Hope this makes sense. I would also use the count for weight. So 12345 would count for 3, 99999 would have a count of 2 and everything else would be a count of 1.

I am asking a lot here I believe :slight_smile:

Thanks again.

Brian

Is the skuid a multi-value dimension? If that is the case you should able to retrieve all rows where one of the skuid matches 12345. Collecting all the ids in a single array is not doable as far as I know.

Hi Vijay.

Nope they are collected individually.

So as a user moves from page to page in a session, and they visit a product detail page it would write a single skuid to an event. All events can queried and aggregated. If I visit 5 different product detail pages throughout my session I would have 5 different events in my datasets.

Aggregating that is easy if I have one sessionId. In theory I can query one sessionID and get all skuIds pretty easily using druid.

Where I am running into issues is the query of a query concept.

I am trying to query all sessionIds that have this similiar skuid

Then

Query all skuIds (multiple entries) associated with all of those sessions from the initial query.

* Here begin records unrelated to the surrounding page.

/-- A head switch takes effect at the tick (R46, R116, R124, R132, R171, R207, R211, R242, R249). A head whose HEAD frame has not gone out before the
tick, because its command or TARGET_HI came after the slot of R258, has it in the first slot after, the model's choice (notes/assumptions/29.md). -/
def State.switchHead (s : State) (n k : Nat) : State :=
  let s := s.modLoop n (fun l => { l with head := some k, est := if l.est = 0 then 0 else 3 })
  let s := s.modDemod n (fun d => { d with pos1 := none, pos0 := none, rro := [], headSw := true })
  let s := ((s.endOverrides (isTap n)).modDet n (fun d => { d with freq := 0 })).restoreTaps n
  let s := (s.updateSP n).modPau n (fun p => { p with
    headLate := if p.headSent = some k then none else some k, headSent := none
    htrDue := p.htrDue || decide (p.htrHead ≠ some k), htrHead := none })
  (s.modAsu n (fun a => { a with last := none, low := 0 })).wlSwitch n k

/-- GO, AUTO and LOAD select the head of TARGET_HI.HEAD; nothing happens where it is already selected (R132). -/
def State.selectHead (s : State) (n : Nat) : State :=
  let k := s.get (LOOP_TARGET_HI_HEAD n)
  if (s.loopOf n).head = some k then s else s.switchHead n k

/-- A command acted on at the tick (R132): one that is not legal sets CMD_REJ and changes nothing. -/
def State.actCmd (s : State) (n code : Nat) (keep : Bool) : State :=
  if s.cmdLegal n code then
    if code = 1 then (s.selectHead n).go n
    else if code = 2 then
      let s := if keep then s.wr (LOOP_MANUAL n) (s.rd (LOOP_OUT n)) else s
      (s.setMode n mManual).modLoop n (fun l => { l with plan := none })
    else if code = 3 then (s.selectHead n).go n
    else if code = 4 then
      let s := ((s.setMode n mLoading).modLoop n (fun l => { l with est := 0, validRun := 0, v := 0 })).selectHead n
      (s.modLoop n (fun l => { l with est := 0 })).enterSearch n
    else if code = 5 then s.startUnload n
    else s.setMode n mParked
  else s.put (LOOP_STAT_CMD_REJ n) 1

/-- The head that the waiting command switches to at the next tick (R132, R258): that of TARGET_HI as it stands, where the command is legal and the head
is not selected already. The transitions decided for the tick lead between SEEK, SETTLE and FOLLOW, from which the same commands are legal. -/
def State.headDue (s : State) (n : Nat) : Option Nat :=
  match (s.loopOf n).cmd with
  | some (c, _) =>
    if (c = 1 ∨ c = 3 ∨ c = 4) ∧ s.cmdLegal n c = true ∧ (s.loopOf n).head ≠ some (s.get (LOOP_TARGET_HI_HEAD n)) then
      some (s.get (LOOP_TARGET_HI_HEAD n))
    else none
  | none => none

/-- The write of LOOP_CMD: it waits for the tick, replacing one that waits (R132). -/
def State.writeCmd (s : State) (n code : Nat) (keep : Bool) : State :=
  let s := if (s.loopOf n).cmd.isSome then s.put (LOOP_STAT_CMD_LOST n) 1 else s
  s.modLoop n (fun l => { l with cmd := some (code, keep) })

/-- A HEAD frame that went out for a switch that did not take place at the tick is made good (R133): the head in use is selected again in the first
slot after. -/
def State.headSettle (s : State) (n : Nat) : State :=
  s.modPau n (fun p => { p with headLate := if p.headSent.isSome then (s.loopOf n).head else p.headLate, headSent := none, htrHead := none })

/-- A mode decided during the last wedge takes effect at the tick (R147): SETTLE from SEEK with its preset (R145); FOLLOW with SEEK_TIME and the
SEEK_DONE event (R142), which a recovery may wait for (R228). -/
def State.nextMode (s : State) (n : Nat) : State :=
  match (s.loopOf n).next with
  | none => s
  | some m =>
    let s := s.modLoop n (fun l => { l with next := none })
    if m = mSettle ∧ s.mode n = mSeek then
      ((s.presetFrom n).setMode n mSettle).modLoop n (fun l => { l with plan := none, settle := 0 })
    else if m = mFollow ∧ s.mode n = mSettle then
      let s := s.modDet n (fun d => { d with rcv := d.rcv.map (fun r => { r with seek := false }) })
      ((s.setMode n mFollow).setNum (SEEK_TIME n) (s.loopOf n).sinceGo).raise (chEvent n 21)
    else s

/-- The target in force for DEMOD (R131). -/
def State.targetInForce (s : State) (n : Nat) : State :=
  let m := s.mode n
  s.modLoop n (fun l =>
    if m = mSettle ∨ m = mFollow ∨ m = mManual then { l with tgt := s.targetReg n }
    else if m = mSeek ∨ (m = mUnloading ∧ !l.velOut) then
      match l.plan with
      | some p => { l with tgt := fix 57 32 (p.refAt p.k).1 }
      | none => l
    else l)

/-- The waiting command, judged against the mode after the automatic transitions (R132). -/
def State.tickCmd (s : State) (n : Nat) : State :=
  match (s.loopOf n).cmd with
  | none => s
  | some (c, keep) => (s.modLoop n (fun l => { l with cmd := none })).actCmd n c keep

/-- A change of servo zone recomputes the zone-dependent gains unless an Expert write has overridden them (R136). -/
def State.zoneChange (s : State) (n : Nat) : State :=
  let z := s.zoneOf n (s.demodOf n).pos
  if (s.loopOf n).zone = z then s
  else (s.modLoop n (fun l => { l with zone := z })).deriveGains n (s.pitchRaw n z)

/-- What LOOP does at a tick: coefficients due and those of a new zone (R135, R136), decided transitions, the waiting command (R132), the target in
force; the wedge is judged in the mode it begins in (R147). -/
def State.loopTick (s : State) (n : Nat) : State :=
  let s := s.zoneChange n
  let s := if (s.loopOf n).derive then (s.deriveLoop n).modLoop n (fun l => { l with derive := false }) else s
  let s := ((((s.nextMode n).tickCmd n).headSettle n).targetInForce n)
  s.modLoop n (fun l => { l with tickMode := s.mode n, latched := false })

/-! ### The wedge's computation -/

/-- The error of the wedge in servo tracks (R133): PES × 0.02 nm / P, or the estimator's predicted error (R149). -/
def State.wedgeError (s : State) (n : Nat) (x : Int) : Rat :=
  let d := s.demodOf n
  let p := s.pitchRaw n (s.zoneOf n d.pos)
  if d.pesValid ∧ p ≠ 0 then mkRat (d.pes * 128) (25 * p) else unfix 32 (x - (s.loopOf n).tgt)

/-- The measurement of the estimator (R139, R149). -/
def State.measure (s : State) (n m : Nat) : Option Rat :=
  let d := s.demodOf n
  if m = mSettle ∨ m = mFollow then (if d.pesValid then some (unfix 32 d.pos) else none)
  else if d.posValid then some (unfix 32 d.pos)
  else if m = mSeek ∨ m = mUnloading then
    match d.idTrack with
    | some t => some (mkRat t 1 + unfix 32 (s.loopOf n).v * mkRat 77 1852)
    | none => none
  else none

/-- The estimator's step, or its start from the first valid positions after a LOAD or a head switch (R132, R157). -/
def State.stepEstimator (s : State) (n m : Nat) : State :=
  let l := s.loopOf n
  let d := s.demodOf n
  if l.est = 2 then
    let (x, v) := s.estimate n (s.measure n m)
    s.modLoop n (fun l => { l with x := x, v := v })
  else if d.posValid then
    if l.est = 0 then s.modLoop n (fun l => { l with x := d.pos, est := 1 })
    else if l.est = 1 then s.modLoop n (fun l => { l with v := clampS 48 (d.pos - l.x), x := d.pos, est := 2 })
    else s.modLoop n (fun l => { l with x := d.pos, est := 2 })
  else s

/-- FE_CNT (R146): it counts wedges whose error exceeds LIMIT, returns to 0 otherwise, and stays without a measurement. -/
def State.countFE (s : State) (n : Nat) (err : Option Rat) : State :=
  match err with
  | none => s
  | some e =>
    if mkRat (s.get (FE_CFG_LIMIT n)) 4096 < absQ e then s.put (LOOP_STAT_FE_CNT n) (min 255 (s.get (LOOP_STAT_FE_CNT n) + 1))
    else s.put (LOOP_STAT_FE_CNT n) 0

/-- Store the law's result for φ0 and its states. -/
def State.storeLaw (s : State) (n : Nat) (o : LawOut) : State :=
  let s := s.modLoop n (fun l => { o.loop with x := l.x, v := l.v, est := l.est, newU := o.u, newM := o.m, newD := o.d, m := o.m, maClamped := o.maClamp })
  let s := (s.put (LOOP_STAT_VCM_SAT n) (ofBool o.vcmClamp)).put (LOOP_STAT_MA_SAT n) (ofBool o.maClamp)
  if o.presetClamp then s.put (LOOP_STAT_PRESET_CLAMP n) 1 else s

/-- The error of a wedge with a valid PES meets SETTLE's criterion for COUNT wedges (R142): FOLLOW from the next tick. -/
def State.settleEnd (s : State) (n : Nat) (e : Rat) : State :=
  let ok := (s.demodOf n).pesValid && decide (absQ e ≤ mkRat (s.get (SETTLE_CFG_WIN n)) 4096)
  let s := s.modLoop n (fun l => { l with settle := if ok then l.settle + 1 else 0 })
  if ok ∧ max 1 (s.get (SETTLE_CFG_COUNT n)) ≤ (s.loopOf n).settle then s.modLoop n (fun l => { l with next := some mFollow })
  else s

/-- The law of the wedge by the mode at its tick (R133, R140, R144, R149, R157, R158). -/
def State.wedgeLaw (s : State) (n m : Nat) : State :=
  let l := s.loopOf n
  let d := s.demodOf n
  if m = mSettle ∨ m = mFollow then
    let e := s.wedgeError n l.x
    let s := (s.storeLaw n (s.followLaw n e)).countFE n (if d.pesValid then some e else none)
    if m = mSettle then s.settleEnd n e else s
  else if m = mSeek ∨ (m = mUnloading ∧ !l.velOut) then
    match l.plan with
    | some p =>
      let (r, _, _, done) := p.refAt p.k
      let s := s.storeLaw n (s.seekLaw n p l.x l.v)
      let s := if m = mSeek then s.countFE n (if (s.measure n m).isSome then some (unfix 32 l.x - r) else none) else s
      let s := s.modLoop n (fun l => { l with plan := some { p with k := p.k + 1 } })
      if done then
        if m = mSeek then s.modLoop n (fun l => { l with next := some mSettle })
        else s.modLoop n (fun l => { l with velOut := true, plan := none, newU := 0, newM := 0, newD := 0, m := 0 })
      else s
    | none => s
  else if m = mManual then
    let u := sx 16 (s.get (LOOP_MANUAL_VCM n))
    let a := sx 16 (s.get (LOOP_MANUAL_MA n))
    s.modLoop n (fun l => { l with newU := u, newM := a, newD := 0, m := a })
  else if m = mLost then
    (s.storeLaw n (s.lostLaw n)).modLoop n (fun l => { l with lostRun := l.lostRun + 1 })
  else s.modLoop n (fun l => { l with newU := 0, newM := 0, newD := 0, m := 0 })
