/-! ### Completing a read -/

/-- Compare a decoded codeword with its descriptor (R200, R201): any difference of the PAW is ADDR_FAIL, else a wrong CRC is CRC_FAIL. -/
def judge (r : RdSec) (info : List Byte) (paw : Nat) : Nat :=
  if paw / 2 ^ 24 ≠ r.paw / 2 ^ 24 ∨ (r.tagChk ∧ paw % 2 ^ 24 ≠ r.paw % 2 ^ 24) then rsAddrFail
  else if crc64 (2 ^ 64 - 1 - r.seed) (slice info 0 4160) ≠ fieldLe info 4160 8 then rsCrcFail
  else rsGood

/-- One LLR of the soft output (R215): the sign, and min(7, ⌊|L| / 4⌋). -/
def llr4 (l : Int) : Nat := (if 0 < l then 8 else 0) + min 7 (l.natAbs / 4)

/-- LLRs packed two to a byte, `k` bytes. -/
def packLlr (k : Nat) (ls : List Int) : List Byte :=
  (List.range k).map (fun i => BitVec.ofNat 8 (llr4 (ls.getD (2 * i) 0) + 16 * llr4 (ls.getD (2 * i + 1) 0)))

/-- SOFT_OUTPUT_WRITE (R215): a DEC_FAIL with SOFT_DEST writes both arrays and says so. -/
def State.softOut (s : State) (n : Nat) (r : RdSec) (bytes : List Byte) : Bool × State :=
  if r.soft = 0xFFFFFFFF then (false, s) else (true, s.csWrite n (r.soft / 64 * 64) bytes)

/-- The arrays of a failed attempt (R215). -/
def State.softOf (s : State) (n : Nat) (r : RdSec) (a : Attempt) : Bool × State :=
  s.softOut n r (packLlr 18816 a.llr ++ packLlr 16672 (a.post.take infoLen))

/-- The information part goes to DEST when the status is GOOD (R222). -/
def State.deliver (s : State) (n : Nat) (r : RdSec) (status : Nat) (info : List Byte) : State :=
  if status = rsGood then s.csWrite n (r.dest / 64 * 64) (slice info 0 4168) else s

/-- A sector of the stream completes, with its counters (R223, R231). -/
def State.streamDone (s : State) (n : Nat) (r : RdSec) (status : Nat) (e : RdEnd) : State :=
  let s := (s.readDone n r status e).countSect n 17 e.corr
  if status = rsGood then s.countSect n (if r.slip = 0 then 1 else 2) 1
  else if status = rsDecFail then s.countSect n 8 1
  else if status = rsCrcFail then s.countSect n 9 1
  else if status = rsAddrFail then s.countSect n 10 1
  else if status = rsSyncMiss then s.countSect n 6 1
  else if status = rsAbandoned then s.countSect n 11 1
  else s

/-- LDPC_STAT after an attempt. -/
def State.lastAttempt (s : State) (n iter syn : Nat) : State :=
  (s.put (LDPC_STAT_LAST_ITER n) iter).put (LDPC_STAT_LAST_SYN n) syn

/-- A stream codeword's attempt ends for good (R212): a decoded one is judged and counted in its histogram bin, anything else is
DEC_FAIL. -/
def State.attemptEnd (s : State) (n : Nat) (r : RdSec) (a : Attempt) (slipSkip : Bool) : State :=
  let s := s.lastAttempt n a.iter a.syn
  if a.syn = 0 then
    let st := judge r a.info a.paw
    let s := s.count48 (HIST_LO n (a.iter - 1)) (HIST_HI n (a.iter - 1)) 1
    (s.deliver n r st a.info).streamDone n r st { RdEnd.plain with corr := a.corr, iter := a.iter }
  else
    let (soft, s) := s.softOf n r a
    s.streamDone n r rsDecFail { RdEnd.plain with soft := soft, iter := a.iter, slipSkip := slipSkip }

/-! ### Reading (R198, R213, R214, R221, R430) -/

/-- The Lomun queue entry whose action takes effect at window bit `pos` leaves the queue (R430). -/
def State.popAction (s : State) (n d pos : Nat) : State :=
  (s.modLmu n (fun l => { l with queue := l.queue.eraseP (fun e => decide (e.1 = d)), prevAt := some (pos : Int) })).lmStatus n
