-- ==== Sys2Proof/Machine/Cores.lean ====
section
/-!
DEFINITION. Cores and events (file 13, R405-R435): restarts and self-tests, watchdogs, the event fabric, the wedge task, and loading, starting and stopping the Lomun sequencer.
-/

namespace Sys2Proof.Machine

/-! ### Core states (R411, R413, R415) -/

def csReset : Nat := 0
def csRunning : Nat := 1
def csRestarting : Nat := 2
def csFailed : Nat := 3

def State.coreState (s : State) (c : Nat) : Nat := s.get (CORE_STAT_STATE (coreBase c))
def State.setCoreState (s : State) (c st : Nat) : State := s.put (CORE_STAT_STATE (coreBase c)) st

/-- A core that runs, on a die that is on. -/
def State.coreRuns (s : State) (c : Nat) : Bool := s.dieOn (coreDie c) && decide (s.coreState c = csRunning)

/-- An event of core c: nothing happens where the core does not run. -/
def State.ifRuns (s : State) (c : Nat) (f : State → State) : State := if s.coreRuns c then f s else s

/-- ROLE and IMAGE of a core (R93). -/
def State.roleOf (s : State) (c : Nat) : Nat := s.imgNat (fun i => i.role c)

/-- Where a core starts: WARM_LO and WARM_HI (R411). -/
def State.warmEntry (s : State) (c : Nat) : DWord :=
  BitVec.ofNat 64 (s.num (WARM_LO (coreBase c)) / 4 * 4 + 2 ^ 32 * (s.num (WARM_HI (coreBase c)) % 256))

/-- The FAULT and RESTARTED events of a core's unit (file 13, event table). -/
def coreFaultEvent (c : Nat) : Nat := if c < 8 then 80 else chEvent ((c - 8) / 2) 34
def coreRestarted (c : Nat) : Nat := if c < 8 then 81 else chEvent ((c - 8) / 2) 35

/-- Start a core at its WARM entry in machine mode with interrupts disabled, with a MBOOTCAUSE. -/
def State.startCore (s : State) (c cause : Nat) : State :=
  let s := s.modCore c (fun k => { k with pc := s.warmEntry c, user := false, mie := false, wfi := false, bootCause := cause, kick := s.mtime, restart := 0 })
  s.setCoreState c csRunning

/-- A core in reset, with what a warm restart keeps: MBOOTCAUSE, MCHKCAUSE, MCHKADDR and MEVEN (R411). -/
def Core.restarted (k : Core) : Core :=
  { Core.reset with chkCause := k.chkCause, chkAddr := k.chkAddr, even := k.even, bootCause := k.bootCause, warm := k.warm,
                    restart := k.restart }

/-- A cause of a warm restart arises (R411): STATE is Restarting and, but for WARM, the fault bit is set and FAULT is raised. -/
def State.restartCore (s : State) (c cause : Nat) (bit : Option Nat) : State :=
  let s := (s.setCoreState c csRestarting).modCore c (fun k => { k with restart := cause, wfi := false, resv := none })
  match bit with
  | some b => (s.faultBit { coreFault c with event := none } b sevNote clsContained c 0).raise (coreFaultEvent c)
  | none => s

/-! ### Residues, machine checks, watchdogs (R409, R410, R414) -/

/-- A residue mismatch: the repeat agrees, or it does not. -/
def residue (c : Nat) (agrees : Bool) (s : State) : State :=
  if agrees then
    let s := s.faultBit (coreFault c) 0 sevNote clsCorrected c 0
    s.countSat (RES_CNT (coreBase c)) (CORE_STAT_SAT (coreBase c)) 0 1
  else s.restartCore c 2 (some 1)

def execResidueMismatch (core : CoreNo) (agrees : Bool) (s : State) : Host.Outcome State Fault Refusal :=
  .next (s.ifRuns core (residue core agrees))

/-- A machine check of a SOURCE with its address (R410): while MCHKCAUSE.VALID is 1 it restarts the core; else it is recorded, and a
posted one pends interrupt 16. -/
def machineCheck (c source : Nat) (addr : DWord) (s : State) : State :=
  if (s.coreOf c).chkCause.toNat / 2 ^ 63 = 1 then s.restartCore c 4 (some 3)
  else
    s.modCore c (fun k => { k with chkCause := BitVec.ofNat 64 (2 ^ 63 + source), chkAddr := addr, mchk := decide (source ≠ 1) || k.mchk,
                                   wfi := k.wfi && !(decide (source ≠ 1) && bitOf k.ie.toNat 16) })

/-- The BOOT C-core of a channel die, which takes machine checks of the control store (R93, R410). -/
def State.bootC (s : State) (n : Nat) : Nat := if s.imgBool (fun i => i.roleBoot (9 + 2 * n)) then 9 + 2 * n else 8 + 2 * n

/-- Enter a trap in machine mode (RISC-V; R406): mepc, mcause, mtval, and the mode and interrupt enables in mstatus. -/
def Core.trap (k : Core) (cause : Nat) (interrupt : Bool) (tval : DWord) : Core :=
  let base := k.mtvec.toNat / 4 * 4
  let pc := if interrupt ∧ k.mtvec.toNat % 4 = 1 then base + 4 * cause else base
  { k with mepc := k.pc, mcause := BitVec.ofNat 64 (cause + (if interrupt then 2 ^ 63 else 0)), mtval := tval, mpie := k.mie, mie := false,
           mppUser := k.user, user := false, pc := BitVec.ofNat 64 pc, resv := none, wfi := false }

/-- MACHINE_CHECK (R410). SOURCE 1 is taken at once, on the reading instruction; SOURCE 4 arises on a die's BOOT C-core only. Operand 0 stands for a
parity error in an L1 line, which is no machine check: the line is invalidated and refetched (R387, notes/assumptions/66.md). -/
def machineCheckRow (c source : Nat) (addr : DWord) (s : State) : State :=
  if source = 0 then s.l1Parity c (addr.toNat / 64)
  else if 4 < source ∨ (source = 4 ∧ c ≠ s.bootC ((c - 8) / 2)) then s
  else
    let nested := decide ((s.coreOf c).chkCause.toNat / 2 ^ 63 = 1)
    let s := machineCheck c source addr s
    if source = 1 ∧ nested = false then s.modCore c (fun k => k.trap 24 false 0) else s

def execMachineCheck (core : CoreNo) (source : Nat) (addr : DWord) (s : State) : Host.Outcome State Fault Refusal :=
  .next (s.ifRuns core (machineCheckRow core source addr))

/-- The time of the watchdog's expiry (R414): WDOG_US µs, 0 acting as 1, after the last kick. -/
def State.wdEnd (s : State) (c : Nat) : Nat := (s.coreOf c).kick + max 1 (bitsOf (s.num (CORE_CTL (coreBase c))) 15 0)

/-- WATCHDOG_EXPIRY (R414): WDOG_US µs have passed without a kick. -/
def watchdog (c : Nat) (s : State) : State :=
  if s.flag (CORE_CTL_WDOG_EN (coreBase c)) ∧ s.wdEnd c ≤ s.mtime then s.restartCore c 3 (some 2) else s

There is a feature in Elastic Search that I am trying to match. And Elastic requires an index to be built. Then they have queries you can run similar to this below. Again, maybe this is not the right tool but with the speed of Druid and the real time data access it would be great if it could match the feature. I understand sometimes there are better tools for each job, but I would like to rule this out completely before selecting something else. Also, I am not opposed to building out a different data stream if need be. Here is the elastic example.

I am assuming I would need some sort of index to really make this work, or atleast have the skuids in an array by sessionID. I currently have the same sessionId n times with a single skuId for each entry.

PUT recs/user/1
{    "movies_liked": ["Forrest Gump", "Terminator", "Rambo", "Rocky", "Good Will Hunting"]}

PUT recs/user/2
{    "movies_liked": ["Forrest Gump", "Terminator", "Rocky IV", "Rocky", "Rocky II", "Predator"]}

PUT recs/user/3
{    "movies_liked": ["Forrest Gump", "The Thin Red Line", "Good Will Hunting", "Rocky II", "Predator", "Batman"]}

PUT recs/user/4
{    "movies_liked": ["Forrest Gump", "Something about Mary", "Sixteen Candles"]}

Then you would run this query

POST recs/user/_search
{
    "query": {
        "match": {
            "movies_liked": "Terminator"
        }
    },
    "aggregations": {
        "movies_like_terminator": {
            "terms": {
                "field": "movies_liked",
                "min_doc_count": 1
            }
        }
    }
}

And the end result would look like this

"movies_like_terminator": {
        "doc_count_error_upper_bound": 0,
        "sum_other_doc_count": 0,
        "buckets": [
        {
            "key": "Forrest Gump",
            "doc_count": 2
        },
        {
            "key": "Rocky",
            "doc_count": 2
        },
        {
            "key": "Terminator",
            "doc_count": 2
        },
        {
            "key": "Good Will Hunting",
            "doc_count": 1
        }
}

query of a query can be done by specifying the data source as a query in the json and then nesting the queries. I will try to send you an example.

the query . select skuid from btest where Session in (select Session from btest where skuid=‘12345’)

gives me

12345

54321

99999

12345

232323

99999

12345

67432

88888

Hello.

I made a swing at this and it is working great.

I added a count statement for anyone else that may ever be in search of a similar answer. Thanks again for all of your help.

This is an amazing product!

SELECT “sku”,
COUNT(*) AS “count”
FROM “tablename”
WHERE “sessionId” in (SELECT
“sessionId”
FROM “tablename”
WHERE “sku”=‘12345’)
AND “sku” != ‘’
GROUP BY “sku”